Shilpa Viswanath, DO1, Tarek Almouradi, MD2
1Advocate Christ Hospital, Burr Ridge, IL; 2Advocate Christ Medical Center, Oak Lawn, IL
Introduction: Immunoglobulin A (IgA) vasculitis is often seen in the pediatric population but can also be seen in the adult cohort. The classic histopathological finding in IgA vasculitis is leukocytoclastic vasculitis (LCV), which is a neutrophilic inflammation in post-capillary venules. Classic signs of LCV include palpable purpura, small vessel involvement, and less likely but also extracutaneous manifestations. We present a unique case of a gastrointestinal (GI) manifestation of LCV with angiodysplasia in the stomach and duodenum.
Case Description/Methods: This is a 66-year-old female with a history of hypertension, chronic kidney disease stage III, hypothyroidism, a recent diagnosis of LCV (Picture 1) two weeks prior that returns to the hospital with a complaint of watery diarrhea, bright red blood per rectum, lower abdominal cramping, and nausea. Her vitals were unremarkable and her laboratory studies revealed elevated blood urea nitrogen (BUN), acute kidney injury, mild anemia, and leukocytosis. A computed tomography (CT) scan of her abdomen demonstrated extensive wall thickening, multifocal periduodenal inflammation, and diffuse ileal wall thickening (Picture 2). An esophagogastroduodenoscopy (EGD) revealed ulcerative esophagitis, helicobacter pylori negative duodenal ulcers, and multiple non bleeding angiodysplasias in the stomach and duodenum that were cauterized (Picture 3). A colonoscopy revealed a tubular adenomatous polyp that was removed. The patient’s symptoms resolved and she did not demonstrate any further bleeding. Her hemoglobin stabilized and she was able to tolerate a regular diet on discharge.
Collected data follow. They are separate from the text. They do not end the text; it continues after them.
-- ==== Sys2Proof/Laws/State.lean ====
section
/-! SUPPORT. What each elementary update leaves in each field of the state: one lemma a field, true by unfolding; and the
reading of a register word after a write of it. -/

set_option Elab.async false

namespace Sys2Proof.Laws

open Sys2Proof.Machine

/-! ### `setReg` -/

@[simp] theorem setReg_cap (s : State) (o : Nat) (w : Word) : (setReg s o w).cap = s.cap := rfl
@[simp] theorem setReg_banks (s : State) (o : Nat) (w : Word) : (setReg s o w).banks = s.banks := rfl
@[simp] theorem setReg_dev (s : State) (o : Nat) (w : Word) : (setReg s o w).dev = s.dev := rfl
@[simp] theorem setReg_txn (s : State) (o : Nat) (w : Word) : (setReg s o w).txn = s.txn := rfl
@[simp] theorem setReg_pair (s : State) (o : Nat) (w : Word) : (setReg s o w).pair = s.pair := rfl
@[simp] theorem setReg_links (s : State) (o : Nat) (w : Word) : (setReg s o w).links = s.links := rfl
@[simp] theorem setReg_fns (s : State) (o : Nat) (w : Word) : (setReg s o w).fns = s.fns := rfl
@[simp] theorem setReg_slots (s : State) (o : Nat) (w : Word) : (setReg s o w).slots = s.slots := rfl
@[simp] theorem setReg_snap (s : State) (o : Nat) (w : Word) : (setReg s o w).snap = s.snap := rfl
@[simp] theorem setReg_pool (s : State) (o : Nat) (w : Word) : (setReg s o w).pool = s.pool := rfl
@[simp] theorem setReg_store (s : State) (o : Nat) (w : Word) : (setReg s o w).store = s.store := rfl
@[simp] theorem setReg_noc (s : State) (o : Nat) (w : Word) : (setReg s o w).noc = s.noc := rfl
@[simp] theorem setReg_buf (s : State) (o : Nat) (w : Word) : (setReg s o w).buf = s.buf := rfl
@[simp] theorem setReg_dir (s : State) (o : Nat) (w : Word) : (setReg s o w).dir = s.dir := rfl
@[simp] theorem setReg_dp (s : State) (o : Nat) (w : Word) : (setReg s o w).dp = s.dp := rfl
@[simp] theorem setReg_hp (s : State) (o : Nat) (w : Word) : (setReg s o w).hp = s.hp := rfl
@[simp] theorem setReg_co (s : State) (o : Nat) (w : Word) : (setReg s o w).co = s.co := rfl
@[simp] theorem setReg_flight (s : State) (o : Nat) (w : Word) : (setReg s o w).flight = s.flight := rfl
@[simp] theorem setReg_out (s : State) (o : Nat) (w : Word) : (setReg s o w).out = s.out := rfl
@[simp] theorem setReg_fresh (s : State) (o : Nat) (w : Word) : (setReg s o w).fresh = s.fresh := rfl
@[simp] theorem setReg_pending (s : State) (o : Nat) (w : Word) : (setReg s o w).pending = s.pending := rfl
@[simp] theorem setReg_liveWord (s : State) (o : Nat) (w : Word) (i : Nat) : liveWord (setReg s o w) i = liveWord s i := rfl

/-! ### `wr` -/

@[simp] theorem wr_cap (s : State) (o hi lo v : Nat) : (wr s o hi lo v).cap = s.cap := rfl
@[simp] theorem wr_banks (s : State) (o hi lo v : Nat) : (wr s o hi lo v).banks = s.banks := rfl
@[simp] theorem wr_dev (s : State) (o hi lo v : Nat) : (wr s o hi lo v).dev = s.dev := rfl
@[simp] theorem wr_txn (s : State) (o hi lo v : Nat) : (wr s o hi lo v).txn = s.txn := rfl
@[simp] theorem wr_pair (s : State) (o hi lo v : Nat) : (wr s o hi lo v).pair = s.pair := rfl
@[simp] theorem wr_links (s : State) (o hi lo v : Nat) : (wr s o hi lo v).links = s.links := rfl
@[simp] theorem wr_fns (s : State) (o hi lo v : Nat) : (wr s o hi lo v).fns = s.fns := rfl
@[simp] theorem wr_slots (s : State) (o hi lo v : Nat) : (wr s o hi lo v).slots = s.slots := rfl
@[simp] theorem wr_snap (s : State) (o hi lo v : Nat) : (wr s o hi lo v).snap = s.snap := rfl
@[simp] theorem wr_pool (s : State) (o hi lo v : Nat) : (wr s o hi lo v).pool = s.pool := rfl
@[simp] theorem wr_store (s : State) (o hi lo v : Nat) : (wr s o hi lo v).store = s.store := rfl
@[simp] theorem wr_noc (s : State) (o hi lo v : Nat) : (wr s o hi lo v).noc = s.noc := rfl
@[simp] theorem wr_buf (s : State) (o hi lo v : Nat) : (wr s o hi lo v).buf = s.buf := rfl
@[simp] theorem wr_dir (s : State) (o hi lo v : Nat) : (wr s o hi lo v).dir = s.dir := rfl
@[simp] theorem wr_dp (s : State) (o hi lo v : Nat) : (wr s o hi lo v).dp = s.dp := rfl
@[simp] theorem wr_hp (s : State) (o hi lo v : Nat) : (wr s o hi lo v).hp = s.hp := rfl
@[simp] theorem wr_co (s : State) (o hi lo v : Nat) : (wr s o hi lo v).co = s.co := rfl
@[simp] theorem wr_flight (s : State) (o hi lo v : Nat) : (wr s o hi lo v).flight = s.flight := rfl
@[simp] theorem wr_out (s : State) (o hi lo v : Nat) : (wr s o hi lo v).out = s.out := rfl
@[simp] theorem wr_fresh (s : State) (o hi lo v : Nat) : (wr s o hi lo v).fresh = s.fresh := rfl
@[simp] theorem wr_pending (s : State) (o hi lo v : Nat) : (wr s o hi lo v).pending = s.pending := rfl
@[simp] theorem wr_liveWord (s : State) (o hi lo v : Nat) (i : Nat) : liveWord (wr s o hi lo v) i = liveWord s i := rfl
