theorem slotTo_st {s : State} {i : ℕ} {st : ℕ} (hs : Steady q0 z0 s) (c0 : q0 .regs = false := by assumption) (c1 : q0 .settings = false := by assumption) (c7 : q0 .links = false := by assumption) (c8 : q0 .fns = false := by assumption) (c10 : q0 .snap = false := by assumption) (c13 : q0 .noc = false := by assumption) (c19 : q0 .flight = false := by assumption) (c20 : q0 .out = false := by assumption) :
    Steady q0 z0 (slotTo s i st) := by
  unfold slotTo; try (dsimp only)
  with_reducible repeat' (first | assumption | intro _ | apply Steady.ite | apply raiseEv_st | apply wr_st | split)

theorem slotPgOff_st {s : State} {i : ℕ} (hs : Steady q0 z0 s) (c0 : q0 .regs = false := by assumption) (c1 : q0 .settings = false := by assumption) :
    Steady q0 z0 (slotPgOff s i) := by
  unfold slotPgOff; try (dsimp only)
  with_reducible repeat' (first | assumption | intro _ | apply Steady.ite | apply wrBit_st | split)

theorem slotPresence_st {s : State} {i : ℕ} {b : Bool} (hs : Steady q0 z0 s) (c0 : q0 .regs = false := by assumption) (c1 : q0 .settings = false := by assumption) (c7 : q0 .links = false := by assumption) (c8 : q0 .fns = false := by assumption) (c9 : q0 .slots = false := by assumption) (c10 : q0 .snap = false := by assumption) (c13 : q0 .noc = false := by assumption) (c19 : q0 .flight = false := by assumption) (c20 : q0 .out = false := by assumption) :
    Steady q0 z0 (slotPresence s i b) := by
  unfold slotPresence; try (dsimp only)
  with_reducible repeat' (first | exact fun _ => rfl | exact skip | assumption | intro _ | apply Steady.ite | apply setSlotBit_st | split | apply Steady.upd)

theorem setRetryDue_st {s : State} {i : ℕ} {b : Bool} (hs : Steady q0 z0 s) (c9 : q0 .slots = false := by assumption) :
    Steady q0 z0 (setRetryDue s i b) := by
  unfold setRetryDue; try (dsimp only)
  with_reducible repeat' (first | exact fun _ => rfl | exact skip | assumption | intro _ | apply Steady.ite | split | apply Steady.upd)

theorem slotFault_st {s : State} {i : ℕ} {cause : ℕ} (hs : Steady q0 z0 s) (c0 : q0 .regs = false := by assumption) (c1 : q0 .settings = false := by assumption) (c7 : q0 .links = false := by assumption) (c8 : q0 .fns = false := by assumption) (c9 : q0 .slots = false := by assumption) (c10 : q0 .snap = false := by assumption) (c13 : q0 .noc = false := by assumption) (c19 : q0 .flight = false := by assumption) (c20 : q0 .out = false := by assumption) :
    Steady q0 z0 (slotFault s i cause) := by
  unfold slotFault; try (dsimp only)
  with_reducible repeat' (first | assumption | intro _ | apply Steady.ite | apply setRetryDue_st | apply slotPgOff_st | apply slotTo_st | apply setSlotBit_st | apply wr_st | split)

theorem slotStartRamp_st {s : State} {i : ℕ} (hs : Steady q0 z0 s) (c0 : q0 .regs = false := by assumption) (c1 : q0 .settings = false := by assumption) (c7 : q0 .links = false := by assumption) (c8 : q0 .fns = false := by assumption) (c10 : q0 .snap = false := by assumption) (c13 : q0 .noc = false := by assumption) (c19 : q0 .flight = false := by assumption) (c20 : q0 .out = false := by assumption) :
    Steady q0 z0 (slotStartRamp s i) := by
  unfold slotStartRamp; try (dsimp only)
  with_reducible repeat' (first | assumption | intro _ | apply Steady.ite | apply slotTo_st | apply wr_st | split)

theorem slotPowerUp_st {s : State} {i : ℕ} (hs : Steady q0 z0 s) (c0 : q0 .regs = false := by assumption) (c1 : q0 .settings = false := by assumption) (c7 : q0 .links = false := by assumption) (c8 : q0 .fns = false := by assumption) (c10 : q0 .snap = false := by assumption) (c13 : q0 .noc = false := by assumption) (c19 : q0 .flight = false := by assumption) (c20 : q0 .out = false := by assumption) :
    Steady q0 z0 (slotPowerUp s i) := by
  unfold slotPowerUp; try (dsimp only)
  with_reducible repeat' (first | assumption | intro _ | apply Steady.ite | apply slotStartRamp_st | split)

theorem slotStartBreak_st {s : State} {i : ℕ} {y : ℕ} (hs : Steady q0 z0 s) (c0 : q0 .regs = false := by assumption) (c1 : q0 .settings = false := by assumption) (c7 : q0 .links = false := by assumption) (c8 : q0 .fns = false := by assumption) (c9 : q0 .slots = false := by assumption) (c10 : q0 .snap = false := by assumption) (c13 : q0 .noc = false := by assumption) (c19 : q0 .flight = false := by assumption) (c20 : q0 .out = false := by assumption) :
    Steady q0 z0 (slotStartBreak s i y) := by
  unfold slotStartBreak; try (dsimp only)
  with_reducible repeat' (first | exact fun _ => rfl | exact skip | assumption | intro _ | apply Steady.ite | apply slotTo_st | split | apply Steady.upd)

theorem feedInUseLost_st {s : State} {i : ℕ} (hs : Steady q0 z0 s) (c0 : q0 .regs = false := by assumption) (c1 : q0 .settings = false := by assumption) (c7 : q0 .links = false := by assumption) (c8 : q0 .fns = false := by assumption) (c9 : q0 .slots = false := by assumption) (c10 : q0 .snap = false := by assumption) (c13 : q0 .noc = false := by assumption) (c19 : q0 .flight = false := by assumption) (c20 : q0 .out = false := by assumption) :
    Steady q0 z0 (feedInUseLost s i) := by
  unfold feedInUseLost; try (dsimp only)
  with_reducible repeat' (first | assumption | intro _ | apply Steady.ite | apply slotStartBreak_st | split)

theorem loseFeed_st {s : State} {i : ℕ} {x : ℕ} (hs : Steady q0 z0 s) (c0 : q0 .regs = false := by assumption) (c1 : q0 .settings = false := by assumption) (c7 : q0 .links = false := by assumption) (c8 : q0 .fns = false := by assumption) (c9 : q0 .slots = false := by assumption) (c10 : q0 .snap = false := by assumption) (c13 : q0 .noc = false := by assumption) (c19 : q0 .flight = false := by assumption) (c20 : q0 .out = false := by assumption) :
    Steady q0 z0 (loseFeed s i x) := by
  unfold loseFeed; try (dsimp only)
  with_reducible repeat' (first | assumption | intro _ | apply Steady.ite | apply feedInUseLost_st | apply wrBit_st | split)
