theorem execJournalStall_ok {s : State} {slice : Fin 32} {txn : Fin 256} (hs : Steady q0 z0 s) (c0 : q0 .regs = false := by first | assumption | rfl) (c6 : q0 .pair = false := by first | assumption | rfl) (c7 : q0 .links = false := by first | assumption | rfl) (c8 : q0 .fns = false := by first | assumption | rfl) (c10 : q0 .snap = false := by first | assumption | rfl) (c13 : q0 .noc = false := by first | assumption | rfl) (c15 : q0 .dir = false := by first | assumption | rfl) (c19 : q0 .flight = false := by first | assumption | rfl) (c20 : q0 .out = false := by first | assumption | rfl) :
    OkOutcome q0 z0 (execJournalStall slice txn s) := by
  unfold execJournalStall; try (dsimp only)
  with_reducible repeat' (first | intro _ | apply next_ok | apply ite_ok | assumption | intro _ | apply Steady.ite | apply ackAll_st | refine count_bg ?_ (by constructor) | apply onFabric_st | refine wrBit_bg ?_ (by constructor) | split)

theorem execJournalBatchTimeout_ok {s : State} {slice : Fin 32} (hs : Steady q0 z0 s) (c0 : q0 .regs = false := by first | assumption | rfl) (c7 : q0 .links = false := by first | assumption | rfl) (c8 : q0 .fns = false := by first | assumption | rfl) (c10 : q0 .snap = false := by first | assumption | rfl) (c13 : q0 .noc = false := by first | assumption | rfl) (c15 : q0 .dir = false := by first | assumption | rfl) (c19 : q0 .flight = false := by first | assumption | rfl) (c20 : q0 .out = false := by first | assumption | rfl) :
    OkOutcome q0 z0 (execJournalBatchTimeout slice s) := by
  unfold execJournalBatchTimeout; try (dsimp only)
  with_reducible repeat' (first | intro _ | apply next_ok | apply ite_ok | assumption | intro _ | apply Steady.ite | apply sendBatch_st | apply onFabric_st | split)

theorem execJrnbatch_ok {s : State} {slice : Fin 32} {recs : List JrnRec} (hs : Steady q0 z0 s) (c0 : q0 .regs = false := by first | assumption | rfl) (c6 : q0 .pair = false := by first | assumption | rfl) (c7 : q0 .links = false := by first | assumption | rfl) (c8 : q0 .fns = false := by first | assumption | rfl) (c10 : q0 .snap = false := by first | assumption | rfl) (c13 : q0 .noc = false := by first | assumption | rfl) (c15 : q0 .dir = false := by first | assumption | rfl) (c19 : q0 .flight = false := by first | assumption | rfl) (c20 : q0 .out = false := by first | assumption | rfl) :
    OkOutcome q0 z0 (execJrnbatch slice recs s) := by
  unfold execJrnbatch; try (dsimp only)
  with_reducible repeat' (first | intro _ | apply next_ok | apply ite_ok | assumption | intro _ | apply Steady.ite | apply settleSlice_st | apply setJrn_st | apply receive_st | apply onFabric_st | split)

theorem releaseJournal_st {s : State} {x : ℕ} {q : BitVec 16} (hs : Steady q0 z0 s) (c13 : q0 .noc = false := by assumption) :
    Steady q0 z0 (releaseJournal s x q) := by
  unfold releaseJournal; try (dsimp only)
  with_reducible repeat' (first | assumption | intro _ | apply Steady.ite | apply withNoc_st | split)

theorem execJrnack_ok {s : State} {slice : Fin 32} {ackJseq : BitVec 16} (hs : Steady q0 z0 s) (c0 : q0 .regs = false := by first | assumption | rfl) (c6 : q0 .pair = false := by first | assumption | rfl) (c7 : q0 .links = false := by first | assumption | rfl) (c8 : q0 .fns = false := by first | assumption | rfl) (c10 : q0 .snap = false := by first | assumption | rfl) (c13 : q0 .noc = false := by first | assumption | rfl) (c15 : q0 .dir = false := by first | assumption | rfl) (c19 : q0 .flight = false := by first | assumption | rfl) (c20 : q0 .out = false := by first | assumption | rfl) :
    OkOutcome q0 z0 (execJrnack slice ackJseq s) := by
  refine next_ok (onFabric_st hs (receive_st hs (fun t ht => ?_)))
  have hu := releaseJournal_st (x := slice.val) (q := ackJseq) ht
  exact Steady.ite (settleSlice_st (forAll_st (perfHit_st (setJrn_st hu)) (fun v e hv => advance_st hv))) hu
Discussion: Abdominal pain and bloody diarrhea can have a milieu of differentials. This patient clearly demonstrated a vasculitic GI manifestations with bowel wall thickening and inflammation on imaging, elevated BUN, anemia, bloody diarrhea, and a history of LCV. Having a proper suspicion and confirming this with imaging, endoscopy, and biopsy is imperative for the diagnosis. Without a thorough history and physical, undiagnosed vasculitis can lead to fatal consequences such as gastrointestinal hemorrhage, perforation, or more rarely infarction.
Citation: Shilpa Viswanath, DO; Tarek Almouradi, MD. P0425 - SPOTS AND DOTS ON THE SKIN AND STOMACH: GASTROINTESTINAL VASCULITIS. Program No. P0425. ACG 2019 Annual Scientific Meeting Abstracts. San Antonio, Texas: American College of Gastroenterology.